In a further embodiment, the connecting tube 210 includes a first end and a second end, a limiting structure is provided at the first end, and a threaded structure is provided at the second end. The fastener 220 is a nut, and the fastener 220 is connected to the threaded structure by a threaded fit. With the above arrangements, the limiting structure cooperates with the fastener 220 to prevent the two adjacent battery units 100 from getting away from or close to each other, thus achieves an effect of fixing the two adjacent battery units 100, such that the two adjacent battery units 100 can be connected stably.

Specifically, the limiting structure includes a limiting protrusion 230. A first through hole 111 is provided in the first side wall 110, a second through hole 121 is provided in the second side wall 120, where the first through hole 111 and the second through hole 121 are arranged in correspondence, and the connecting tube 210 passes through the first through hole 111 and the second through hole 121. The limiting protrusion 230 is fitted with the first through hole 111 to prevent a displacement of the connecting tube 210 with respect to the two adjacent battery units 100. Specifically, a diameter of the limiting protrusion 230 is larger than a diameter of the first through hole 111 and a diameter of the second through hole 121. In this way, the limiting protrusion 230 cannot pass through the first through hole 111 and the second through hole 121, thereby achieving a limiting effect. The limiting protrusion 230 may be arranged at an outer wall of the connecting tube 210 in an annular manner. In this way, the limiting protrusion 230 will not cover the through hole of the connecting tube 210, thus the connecting wire can pass through the connecting tube 210.

Referring to FIGS. 5 and 6, the limiting structure further includes a rotation-stopping protrusion 240, the number of the rotation-stopping protrusion 240 is plural, and the multiple rotation-stopping protrusions 240 are annularly spaced apart on an outer wall of the connecting tube 210 along a circumferential direction. A first through hole 111 is provided in the first side wall 110, a second through hole 121 is provided in the second side wall 120, where the first through hole 111 and the second through hole 121 are arranged in correspondence, and the connecting tube 210 passes through the first through hole 111 and the second through hole 121. Multiple first accommodation notches 112 are provided on a wall of the first through hole 111, and the multiple first accommodation notches 112 and the multiple rotation-stopping protrusions 240 are arranged in one-to-one correspondence. The multiple first accommodation notches 112 match the multiple rotation-stopping protrusions 240 to limit rotation of the connecting tube 210 with respect to the two adjacent battery units 100.

In a specific embodiment of the present application, a side wall of the second through hole 121 is also provided with accommodation notches. The first through hole 111 and the second through hole 121 match the rotation-stopping protrusions 240 for limitation at the same time, to further improve limiting performance of the limiting structure, and thereby ensuring connection stability of the connecting structure.

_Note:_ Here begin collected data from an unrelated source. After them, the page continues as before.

/-- The states in which each fault kind is taken (R4, R17, R79 to R87, R131 to R138). -/
def faultTaking (code : FaultCode) (st : SeqState) (quenchOn : Bool) : Taking :=
  match code with
  | .encoder => takenIf st.isMotion
  | .overtravel => takenIf st.isMotion
  | .reversal => takenIf st.isHeat
  | .datum => takenIf (st == .seek)
  | .partLength =>
    takenIf (st == .approach .travel || st == .approach .wait || st.isHeat || st == .quenchout .travel ||
      st == .quenchout .postQuench || st == .held)
  | .spiral => takenIf (st == .heating || st == .approach .wait)
  | .inverter => takenOrSecondary st (st != .idle)
  | .drive => takenOrSecondary st (st != .idle)
  | .quenchPressure => takenIf (quenchOn && st != .idle && !st.isFault)
  | .coolant => takenIf st.isHeat
  | .interlock => takenIf (st != .idle && !st.isFault)
  | .linkP => takenOrSecondary st st.inScan
  | .linkM => takenOrSecondary st st.inScan
  | .linkQ => takenOrSecondary st st.inScan
  | .supply => takenOrSecondary st (st != .idle)
  | .aborted => takenOrSecondary st (st != .idle)

/-- The flood begun: timer, and the flood-start notice (R111, R142). -/
def startFlood (s : State) : State :=
  (s.setSq { s.sq with floodTimer := some (s.now + 1000 * s.hdr (·.floodTime)) }).setStk
    (s.stk.floodStart s.trackCtx s.quenchCondition s.now)

/-- The record of a report taken now (R140). -/
def recordOf (code : FaultCode) (source : FaultSource) (s : State) : FaultRecord where
  code := code
  source := source
  coord := s.cu.s
  time := s.now
  state := s.sq.st

/-- The held-from record and the dwell zone emptied, the pressure watch stopped (R139). -/
def dropScan (s : State) : State :=
  s.setSq { s.sq with heldFrom := none, dwellZone := none, pressureWatch := none }

/-- The flood begun where the state left had an open summary (R139, R142). -/
def floodIf (flood : Bool) (s : State) : State := if flood then s.startFlood else s

/-- The phase in which FAULT is entered from a state (R139). -/
def faultPhase (st : SeqState) : FaultPhase := if st.inScan then .flood else .standing

/-- Entering FAULT (R139). -/
def enterFault (code : FaultCode) (source : FaultSource) (s : State) : State :=
  (((s.enter (.fault (faultPhase s.sq.st)) (some (s.recordOf code source))).dropScan).floodIf s.sq.st.inScan).handOn

/-- A secondary fault (R141). -/
def secondaryFault (code : FaultCode) (source : FaultSource) (s : State) : State :=
  s.setSq { s.sq with
    secondaryCount := min (s.sq.secondaryCount + 1) 255
    latestSecondary := some { code := code, source := source, time := s.now } }

/-- A fault report (R130). -/
def reportFault (code : FaultCode) (source : FaultSource) (s : State) : State :=
  match faultTaking code s.sq.st s.pe.quenchOn with
  | .enters => s.enterFault code source
  | .secondary => s.secondaryFault code source
  | .ignored => s

/-- The travel-limit check (R17). -/
def travelCheck (bounded : Bool) (s : State) : State :=
  if s.sq.st.isMotion && s.cu.beyondLimits bounded then s.reportFault .overtravel .cu else s

/-- The reversal check (R131). -/
def reversalCheck (s : State) : State :=
  if s.sq.st.isHeat && ((s.hdr (·.reversalTol) : Nat) : Int) < s.cu.frontier - s.cu.x then
    s.reportFault .reversal .sq
  else s

/-! ## Post-quench (R87, R88, R123) -/

/-- The post-quench timer started (R87, R88). -/
def startPostTimer (s : State) : State :=
  s.setSq { s.sq with postQuench := some (s.now + 1000 * s.hdr (·.postQuenchTime)) }

/-- Post-quench begun, in RUNOUT or QUENCHOUT: phase, timer, update at once (R49, R87, R123). -/
def startPostQuench (st : SeqState) (s : State) : State := (s.setPhase st).startPostTimer.updateCore

/-- The frontier at which the spray has passed the heated length: x_end + D (R87). -/
def drainedAt (s : State) : Int := ((s.xEnd + s.hdr (·.offsetD) : Nat) : Int)

/-- The start of post-quench judged (R87, R123). -/
def judgePostQuench (s : State) : State :=
  if s.sq.st = .runout .travel then
    if s.drainedAt ≤ s.cu.frontier ∧ s.stk.track = [] then s.startPostQuench (.runout .postQuench) else s
  else if s.sq.st = .quenchout .travel then
    if s.stk.track = [] then s.startPostQuench (.quenchout .postQuench) else s
  else s

/-! ## Heating, dwell and runout (R83 to R87) -/

/-- A zone's start x (R27). -/
def zoneStart (s : State) (z : Nat) : Int := (((s.zones[z]?.map (·.startX)).getD 0 : Nat) : Int)

/-- The dwell time of the zone being dwelt on, in ms (R85). -/
def dwellTime (s : State) : Nat := ((s.sq.dwellZone.bind (fun z => s.zones[z]?)).bind (·.dwellTime)).getD 0

/-- The dwell timer started, phase TIMING (R85). -/
def startDwellTimer (s : State) : State :=
  s.setSq { s.sq with st := .dwell .timing, dwellTimer := some (s.now + 1000 * s.dwellTime) }

/-- In DWELL SETTLING, a read of |v| below 100 um/s starts the dwell timer (R85). -/
def settle (s : State) : State :=
  if s.sq.st = .dwell .settling ∧ s.cu.speed.natAbs < 100 then s.startDwellTimer else s

/-- The dwell notice to the slice tracker (R85, R103). -/
def noticeDwell (z : Nat) (s : State) : State :=
  let e := s.zones[z]?
  s.setStk (s.stk.dwellNotice s.trackCtx ((e.bind (·.dwellPower)).getD 0) ((e.bind (·.dwellTime)).getD 0)
    s.cu.frontier)

/-- The dwell zone recorded and the pointer moved to the next DWELL zone after it (R84). -/
def pointDwell (z : Nat) (s : State) : State :=
  s.setSq { s.sq with dwellZone := some z, nextDwell := nextDwellFrom (z + 1) s.zones }

/-- A DWELL zone entered: pointer and dwell zone, the change, the notice, the first read of v (R84, R85). -/
def enterDwell (z : Nat) (s : State) : State :=
  (((s.pointDwell z).change (.dwell .settling)).noticeDwell z).settle

/-- The heating-end notice to the slice tracker (R101). -/
def noticeHeatingEnd (s : State) : State := s.setStk (s.stk.heatingEnd s.trackCtx s.now)

/-- RUNOUT entered: the change, the heating-end notice, the judgement of post-quench (R87, R101). -/
def enterRunout (s : State) : State := ((s.change (.runout .travel)).noticeHeatingEnd).judgePostQuench

/-- The arrival checks of HEATING: a dwell, else the end of the heated length (R84). -/
def arrivalChecks (s : State) : State :=
  if s.sq.st = .heating then
    match s.sq.nextDwell.filter (fun z => decide (s.zoneStart z ≤ s.cu.frontier)) with
    | some z => s.enterDwell z
    | none => if (s.xEnd : Int) ≤ s.cu.frontier then s.enterRunout else s
  else s

/-- The index watch's duration for the latest spindle set-point (R133). -/
def watchTime (s : State) : Nat := 240000000 / s.pe.spindle

/-- The spindle watches started at an entry to HEATING (R133). -/
def startWatches (s : State) : State :=
  s.setSq { s.sq with overPitch := 0, firstRevolution := true, indexWatch := some (s.now + s.watchTime) }

/-- The heating-start notice to the slice tracker (R100). -/
def noticeHeatingStart (s : State) : State := s.setStk (s.stk.heatingStart s.trackCtx s.cu.frontier)

/-- HEATING entered: from APPROACH, from DWELL or by a resume (R83, R100, R131, R133, R84). The watches are started
before the change is handed on (R72; assumption 43). -/
def enterHeating (s : State) : State :=
  ((((s.enter .heating none).startWatches).handOn).noticeHeatingStart).reversalCheck.arrivalChecks

/-! ## Approach (R80 to R82) -/

/-- The inverter-ready start condition (R82). -/
def inverterReady (s : State) : Bool := (s.lp.power.map (fun r => r.state == .ready)).getD false

/-- The three start conditions judged and recorded (R82). -/
def judgeStart (expired : Bool) (s : State) : State :=
  s.setSq { s.sq with
    startRecord :=
      { spindle := s.lu.spindleReady s.pe.spindle
        inverter := s.inverterReady
        coolant := !s.lu.functionLow .coilWater
        waitExpired := expired } }

def StartRecord.met (r : StartRecord) : Bool := r.spindle && r.inverter && r.coolant

/-- HEATING entered where the start conditions, as last judged, all hold (R82). -/
def heatIfMet (s : State) : State := if StartRecord.met s.sq.startRecord then s.enterHeating else s

/-- In phase WAIT the conditions are judged again; when all hold, the wait ends (R82). -/
def rejudge (s : State) : State :=
  if s.sq.st = .approach .wait then (s.judgeStart s.sq.startRecord.waitExpired).heatIfMet else s

/-- The conditions judged again where the spindle set-point differs from the one before (R82). -/
def rejudgeChanged (before : Nat) (s : State) : State := if s.pe.spindle = before then s else s.rejudge

/-- An update after which the sequencer re-judges the start conditions if the spindle set-point changed (R82). -/
def update (s : State) : State := s.updateCore.rejudgeChanged s.pe.spindle

/-- Phase WAIT entered: timer, update at once (R49, R81). -/
def startWait (s : State) : State :=
  (s.setSq { s.sq with st := .approach .wait, approachWait := some (s.now + Config.approachWait) }).update

/-- HEATING entered where the start conditions hold, else phase WAIT (R81). -/
def heatOrWait (s : State) : State := if StartRecord.met s.sq.startRecord then s.enterHeating else s.startWait

/-- The arrival at the run-in point (R81). -/
def arriveRunIn (s : State) : State :=
  if 0 ≤ s.cu.frontier then s.reportFault .drive .sq else (s.judgeStart false).heatOrWait

/-- The run-in point, x = -run-in (R80). -/
def runInPoint (s : State) : Int := -((s.hdr (·.runIn) : Nat) : Int)

/-- The run-in check at an entry to APPROACH (R80). -/
def runInCheck (s : State) : State :=
  if s.sq.st = .approach .travel then
    if s.runInPoint < s.cu.frontier then s.reportFault .overtravel .sq
    else if s.cu.frontier = s.runInPoint then s.arriveRunIn
    else s
  else s

/-! ## Holds (R121, R122, R125) -/

/-- HELD entered from SEEK or APPROACH at a hold (R125). -/
def enterHeld (from? : HeldFrom) (s : State) : State :=
  (s.setSq { s.sq with heldFrom := some from?, startRecord := StartRecord.cleared }).change .held

/-- The hold-break notice to the slice tracker (R102). -/
def noticeHoldBreak (s : State) : State := s.setStk (s.stk.holdBreak s.trackCtx s.now)

/-- QUENCHOUT entered (R122). -/
def enterQuenchout (from? : HeldFrom) (s : State) : State :=
  (((s.setSq { s.sq with heldFrom := some from?, dwellZone := none }).change
    (.quenchout .travel)).noticeHoldBreak).judgePostQuench

/-- One hold request to the sequencer (R121). -/
def holdRequest (s : State) : State :=
  match s.sq.st with
  | .seek => s.enterHeld .seek
  | .approach _ => s.enterHeld .approach
  | .heating => s.enterQuenchout (.heating s.cu.frontier)
  | .dwell _ => s.enterQuenchout (.dwell s.cu.frontier)
  | .idle => s
  | .armed => s
  | .runout _ => s
  | .done => s
  | .quenchout _ => s
  | .held => s
  | .fault _ => s

/-- A hold request where a field has passed from clear to set (R121). -/
def requestIf (rise : Bool) (s : State) : State := if rise then s.holdRequest else s

/-- A hold field written; one passing from clear to set is one hold request (R121, R184). -/
def writeHold (field : Port) (v : Bool) (s : State) : State :=
  (s.setLp { s.lp with control := s.lp.control.setHold v field }).requestIf (v && !s.lp.control.hold field)

/-! ## A frontier advance (R16, R72, R79 to R87, R98, R108, R171) -/

/-- The close and the departures of an advance (R98, R108). -/
def passFrontier (s : State) : State :=
  s.setStk (s.stk.advance s.trackCtx s.quenchCondition s.cu.frontier s.now)

/-- The track-empty notice, where the departures have emptied the track (R87, R108, R123). -/
def noticeEmpty (before : List SliceRecord) (s : State) : State :=
  if before ≠ [] ∧ s.stk.track = [] then s.judgePostQuench else s

/-- The opening of an advance (R99). -/
def openAtFrontier (s : State) : State := s.setStk (s.stk.tryOpen s.trackCtx s.cu.frontier)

In another specific embodiment of the present application, both ends of the connecting tube 210 are each provided with a fastener 220 to fix the two adjacent battery units 100, which improves the connecting performance between the two adjacent battery units 100.

In the above embodiments, in a case that the two adjacent battery units 100 are connected, the first side wall 110 and the second side wall 120 are connected by the connecting structure in an abutting manner. In this way, overall volume occupation of the battery module is reduced, and energy density of the battery module is increased.

Referring to FIGS. 7 to 9, in yet another specific embodiment of the present application, the protection assembly 200 further includes a support tube 250. The support tube 250 is sleeved on the connecting tube 210, and the support tube 250 is arranged between the two adjacent battery units 100. One end of the support tube 250 abuts against the first side wall 110 of the one of the two adjacent battery units 100, and the other end of the support tube 250 abuts against the second side wall 120 of the other one of the two adjacent battery units 100. Multiple second accommodation notches 251 are provided at the other end of the support tube abutting against the second side wall 120. Another multiple rotation-stopping protrusions 240 are provided on the outer wall of the of the connecting tube in one-to-one correspondence with the multiple second accommodation notches 251, and the multiple rotation-stopping protrusions 240 are located in the first accommodation notch 112 and the another multiple rotation-stopping protrusions are located in second accommodation notch 251 respectively, to prevent the support tube 250 from rotating with respect to the two adjacent battery units 100. With the above arrangements, a distance between the two adjacent battery units 100 can be determined by the support tube 250, which facilitates design of the size of the battery module to satisfy using requirements in different situations. Specifically, a support tube 250 may be added between each two adjacent battery units 100, or a support tube 250 may be selectively added between at least two adjacent battery units 100, so that the overall size of the battery module can be flexibly adjusted. The multiple second accommodation notches 251 match the another multiple rotation-stopping protrusions 240, which can prevent the support tube 250 from rotating between the two adjacent battery units 100, so as to avoid the stability of connection between the protection assembly 200 and the battery units 100 from being affected, and thereby ensuring overall stability of the battery module.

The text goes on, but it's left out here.